ARC-AGI Prize Competition Details:

  • The ARC-AGI Prize competition will award a significant $1,000,000 prize to the top progress prize by the end of November.
  • Between December and February, knowledge from top scores and approaches used by participants will be shared to align the community with advancements.
  • The contest aims to run annually until achieving an ambitious 85% success rate.

Approaches in AI Progress - Deep Learning vs.
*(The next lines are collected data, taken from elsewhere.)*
theorem Dev.markPhys_touches (d) (g) (i) (slc) (state) (refs) : Touches [.tracts] d (Dev.markPhys d g i slc state refs) := by
  unfold Dev.markPhys
  conv => zeta
  refine Touches.ite ?_ ?_
  · refine Touches.comp (Dev.setPhys_touches ..) (by decide) ?_
    refine Touches.comp (Dev.setPhys_touches ..) (by decide) ?_
    exact Touches.refl _ _
  · refine Touches.comp (Dev.setPhys_touches ..) (by decide) ?_
    exact Touches.refl _ _

theorem Dev.newClass_touches (d) (g) (i) (slc) : Touches [.drift] d (Dev.newClass d g i slc) := by
  unfold Dev.newClass
  conv => zeta
  refine Touches.ite ?_ ?_
  · refine Touches.comp (Touches.put_drift ..) (by decide) ?_
    refine Touches.comp (Touches.put_drift ..) (by decide) ?_
    exact Touches.refl _ _
  · refine Touches.comp (Touches.put_drift ..) (by decide) ?_
    exact Touches.refl _ _

theorem Dev.take_touches {x0} {x1} {x2} {x3} {x4} {r e} (h : Dev.take x0 x1 x2 x3 x4 = some (r, e)) : Touches [.tracts, .drift] x0 e := by
  unfold Dev.take at h
  split at h
  · cases h
  · cases h
    exact Touches.comp (Dev.newClass_touches ..) (by decide) (Touches.comp (Touches.put_tracts ..) (by decide) ((Dev.markPhys_touches ..).mono (by decide)))

theorem Dev.pokePage_touches (d) (m) (pa) (slot) (slc) (x) : Touches [.media] d (Dev.pokePage d m pa slot slc x) := by
  unfold Dev.pokePage
  refine Touches.comp (Dev.setDie_touches ..) (by decide) ?_
  exact Touches.refl _ _

theorem Dev.putStripe_touches (d) (l) (ds) : Touches [.media] d (Dev.putStripe d l ds) := by
  unfold Dev.putStripe
  conv => zeta
  refine Touches.ite ?_ ?_
  · refine Touches.ite ?_ ?_
    · refine Touches.foldl (fun _ _ => ?_) ?_
      · refine Touches.ite ?_ ?_
        · exact Touches.refl _ _
        · refine Touches.comp (Dev.pokePage_touches ..) (by decide) ?_
          exact Touches.refl _ _
      · exact Touches.refl _ _
    · refine Touches.comp (Dev.pokePage_touches ..) (by decide) ?_
      refine Touches.foldl (fun _ _ => ?_) ?_
      · refine Touches.ite ?_ ?_
        · exact Touches.refl _ _
        · refine Touches.comp (Dev.pokePage_touches ..) (by decide) ?_
          exact Touches.refl _ _
      · exact Touches.refl _ _
  · refine Touches.comp (Dev.pokePage_touches ..) (by decide) ?_
    refine Touches.ite ?_ ?_
    · refine Touches.foldl (fun _ _ => ?_) ?_
      · refine Touches.ite ?_ ?_
        · exact Touches.refl _ _
        · refine Touches.comp (Dev.pokePage_touches ..) (by decide) ?_
          exact Touches.refl _ _
      · exact Touches.refl _ _
    · refine Touches.comp (Dev.pokePage_touches ..) (by decide) ?_
      refine Touches.foldl (fun _ _ => ?_) ?_
      · refine Touches.ite ?_ ?_
        · exact Touches.refl _ _
        · refine Touches.comp (Dev.pokePage_touches ..) (by decide) ?_
          exact Touches.refl _ _
      · exact Touches.refl _ _

theorem Dev.putLoc_touches (d) (l) (x) : Touches [.regs, .pmc, .media, .sec] d (Dev.putLoc d l x) := by
  unfold Dev.putLoc
  refine Touches.comp (Dev.putStripe_touches ..) (by decide) ?_
  refine Touches.ite ?_ ?_
  · exact Touches.refl _ _
  · refine Touches.foldl (fun _ _ => ?_) ?_
    · refine Touches.comp (Dev.putStripe_touches ..) (by decide) ?_
      exact Touches.refl _ _
    · exact Touches.refl _ _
Program Synthesis:

  • Different benchmarks like MML show varying levels of saturation where models quickly reach their limits.
  • Jack Cole's innovative approach involves active inference and test-time fine-tuning in LLMs for program synthesis.
  • Contrasting discrete program search with LLM approach reveals deep recombination with small primitive programs versus shallow recombination with millions of building blocks in LLMs.
  • Balancing memorization and deep search is crucial for maximizing compute cycles effectively in advancing AI capabilities.

Challenges and Evolution of ARC Benchmark:

  • Francois Chollet acknowledges flaws in the current ARC benchmark due to redundancy and lack of novelty in tasks.
  • Plans are underway to release an updated version (ARC2) later this year with improvements based on past learnings.
  • Consideration is given to making the old private test set available through a query-based API server to prevent unintentional training on data.

Core Knowledge Acquisition and Intelligence:

  • Core knowledge can be learned through experience but is also partially innate, acquired mainly during early childhood years.
  • Humans possess core knowledge that includes basic physics principles like trajectories or bouncing patterns observed throughout life.

Future Prospects and Transparency in AGI Development:

  • The ARC competition aims to accelerate progress towards AGI by encouraging public sharing of meaningful advancements.
  • Disaggregating bets on open-source solutions versus scaling hypothesis helps understand actual limits of compute power required for AGI development.
  • Continuous evolution of the competition rules based on feedback ensures alignment with community needs.

Accessing ARC Prize Information:

  • Interested individuals can visit ArcPrize.org for more details about participating in the competition offering a one million dollar prize.